Visible light is a bit less than a petahertz, so no.

jagged-chisel an hour ago

The "shrinking" circle: I did as asked and clicked the image to see the animation. I saw no shrinking. My eyes did fatigue and I saw the border between the red and green become a blurred gradient.

What should I have experienced?

deepsun 43 minutes ago

State for longer. It starts shrinking only after a minute.

deepsun 42 minutes ago

Would I finally be able to see bright brown?

nine_k 28 minutes ago

It's called orange. Much like bright gray is called white, and bright teal is called turquoise.

rafram 7 minutes ago

Light brown is called tan. Dark and light oranges exist too and they’re not exactly the same as brown.

jcims an hour ago

Can each device vary the color or is it fixed based on how it’s built? Seems the latter?

2ndorderthought an hour ago

I believe you are right.

aftbit 2 hours ago

Cool, can I get a "proper" yellow diode laser from this? What's the efficiency look like?

cheschire 2 hours ago

Yes but can it do any color a mantis shrimp would like?

https://theoatmeal.com/comics/mantis_shrimp

skoocda 13 minutes ago

This misses one of the best mantis shrimp facts.

One of its receptors only detects circularly polarized light

But the only thing we know of, in the entire natural world, that emits circularly polarized light... is the reflection off the shell of the mantis shrimp.

Tade0 an hour ago

The Mantis Shrimp most likely sees very much like us (or birds, snakes), it's just that its brain is too small to integrate signals from just three types of cones, so it evolved a whole rainbow of cones.

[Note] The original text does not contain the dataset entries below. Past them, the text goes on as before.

-- ==== Sys2Proof/Machine/SiteCmds.lean ====
section
/-! DEFINITION. Machine/SiteCmds.lean: PUMP RESET (R119), SITE RESUME (R170), ALARM MASK (R172), ALARM CLEAR (R173)
and COUNTERS READ (R176). -/

namespace Sys2Proof.Machine

open Sys2Proof

/-- PUMP RESET (R119). -/
def pumpResetRule (code : Byte) (s : State) : Done :=
  match readPump code with
  | none => refuse .outOfRange s
  | some k =>
    if (s.pump k).state = .failed then
      done (.pump .stopped) (modPump k (fun r => { r with state := .stopped, cause := none }) s)
    else refuseWith .wrongState (.pump (s.pump k).state) s

def execPumpReset (d : Dest) (b : Body Byte) (s : State) : Out := serve d 0x48 b pumpResetRule s

/-- SITE RESUME (R170): the latch is cleared with the input deasserted; the notice block in every case. -/
def siteResumeRule (_ : Unit) (s : State) : Done :=
  if s.sup.estopInput then
    refuseWith .inputActive (.estop s.sup.estopLatch true) { s with sup := { s.sup with noticeBlock := false } }
  else done (.estop false false) { s with sup := { s.sup with estopLatch := false, noticeBlock := false } }

def execSiteResume (d : Dest) (b : Body Unit) (s : State) : Out := serve d 0x49 b siteResumeRule s

/-! ### Alarms -/

/-- What an alarm request names (R172). -/
inductive AlarmSubject where
  | points (k : PointAlarm) (ps : List Point)
  | site (k : SiteAlarm)
  deriving DecidableEq, Repr

/-- The subject of an alarm request: 0 names all 18 points for a per-point kind, and is the only one for a site kind
(R172 check 2). -/
def readSubject (k : AlarmKind) (b : Byte) : Option AlarmSubject :=
  match k with
  | .point k => if b = 0 then some (.points k allPoints) else (readPoint b).map fun p => .points k [p]
  | .site k => if b = 0 then some (.site k) else none

/-- A change to the cells a subject names. -/
def modCells (x : AlarmSubject) (f : AlarmCell → AlarmCell) (s : State) : State :=
  match x with
  | .points k ps => ps.foldl (fun t p => modPointAlarms p (fun a => a.set k (f (a.get k))) t) s
  | .site k => modSiteAlarms (fun a => a.set k (f (a.get k))) s

/-- The flags set among the cells a subject names. -/
def flagCount (x : AlarmSubject) (s : State) : Nat :=
  match x with
  | .points k ps => ps.countP fun p => ((s.sup.pointAlarms[p.val]).get k).latched
  | .site k => if (s.sup.siteAlarms.get k).latched then 1 else 0

/-- A cell with a mask stored, and an edge select for a level kind (R172). -/
def maskCell (level mask : Bool) (edge : EdgeSelect) (c : AlarmCell) : AlarmCell :=
  { c with mask := mask, edge := if level then edge else c.edge }

/-- ALARM MASK (R172). The reply carries the kind and the subject beside the values stored (DESIGN CHOICE, log 59). -/
def alarmMaskRule (f : AlarmMaskF) (s : State) : Done :=
  match readAlarmKind f.kind, readYesNo f.mask, readEdge f.edge with
  | some k, some mask, some edge =>
    if edge = .riseFall && !k.isLevel then refuse .malformed s
    else
      match readSubject k f.subject with
      | none => refuse .outOfRange s
      | some x => done (.alarmMask k f.subject.toNat mask edge) (modCells x (maskCell k.isLevel mask edge) s)
  | _, _, _ => refuse .malformed s

def execAlarmMask (d : Dest) (b : Body AlarmMaskF) (s : State) : Out := serve d 0x4A b alarmMaskRule s

/-- An ALARM CLEAR of UNAUTH_FLOW zeroes the unauthorised counts it names (R134, R173). -/
def clearUnauthorised (x : AlarmSubject) (s : State) : State :=
  match x with
  | .points .unauthFlow ps => ps.foldl (fun t p => modMeter p (fun m => { m with unauthorised := 0 }) t) s
  | _ => s

/-- ALARM CLEAR (R173). -/
def alarmClearRule (f : AlarmClearF) (s : State) : Done :=
  match readAlarmKind f.kind with
  | none => refuse .malformed s
  | some k =>
    match readSubject k f.subject with
    | none => refuse .outOfRange s
    | some x => done (.flagsCleared (flagCount x s)) (clearUnauthorised x (modCells x clearCell s))

def execAlarmClear (d : Dest) (b : Body AlarmClearF) (s : State) : Out := serve d 0x4B b alarmClearRule s

/-- COUNTERS READ (R176). -/
def countersReadRule (f : PointOptionF) (s : State) : Done :=
  match readYesNo f.option with
  | none => refuse .malformed s
  | some snapshot =>
    match readPoint f.point with
    | none => refuse .outOfRange s
    | some p =>
      let t := if snapshot then takeSnapshot s else s
      done (.counters (countersReport t p)) t

def execCountersRead (d : Dest) (b : Body PointOptionF) (s : State) : Out := serve d 0x4C b countersReadRule s

end Sys2Proof.Machine
end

JumpCrisscross an hour ago

Huh. Anywhere you'd suggest I can read more about this?

__MatrixMan__ an hour ago

I'll take one in gamma please.

Retro_Dev an hour ago

A gamma wavelength handheld laser would be cool; "and on this petri dish, we see a dot of cells instantaneously develop cancer"

__MatrixMan__ 19 minutes ago

At high energies I think you could point two at a spot in space and get antimatter where the beams cross (also matter, and then an explosion... see the Breit-Wheeler process).

We have a hard enough time building shipping-container sized devices that reflect extreme ultraviolet though... so I think a handheld gamma ray laser is off the table for this century.

guzfip an hour ago

Very cool stuff. I regret wasting my life in software when I see other fields still doing interesting work.

analog8374 2 hours ago

can they do microwave?

if you do the exact right color you can make certain things melt very precisely.

Aboutplants an hour ago

An application that came to mind is tunneling (through rock and earth). You could absolutely tune the wavelength to whatever material your drilling through absorbs best, to help ease and speed. Would need a good amount of energy but I could see that utilized in some fashion in the next 10-20 years

BigTTYGothGF 2 hours ago

analog8374 an hour ago

thanks, I'm familiar. But it doesn't answer my question.

jiveturkey 2 hours ago

But can it produce magenta?

ivanjermakov an hour ago

Not every color has a corresponding wavelength, rather a combination of wavelengths.

https://en.wikipedia.org/wiki/Color_vision

https://en.wikipedia.org/wiki/CIE_1931_color_space

dnnddidiej 2 hours ago

Magenta is the Doom of colour lasers by the look of it.

staplung 2 hours ago

What if I like magenta? Or brown?

zamadatix 2 hours ago

Pedantry for pedantry, you're in luck as the title says they created 'any wavelength lasers' not 'any wavelength laser' so you can make any such combos you like rather than the fixed set now (if true) :p.

dullcrisp 2 hours ago

Can I interest you in indigo or violet? Or a nice orange?

dnnddidiej 2 hours ago

Genuine q: how close can you get to magenta with the rainbow?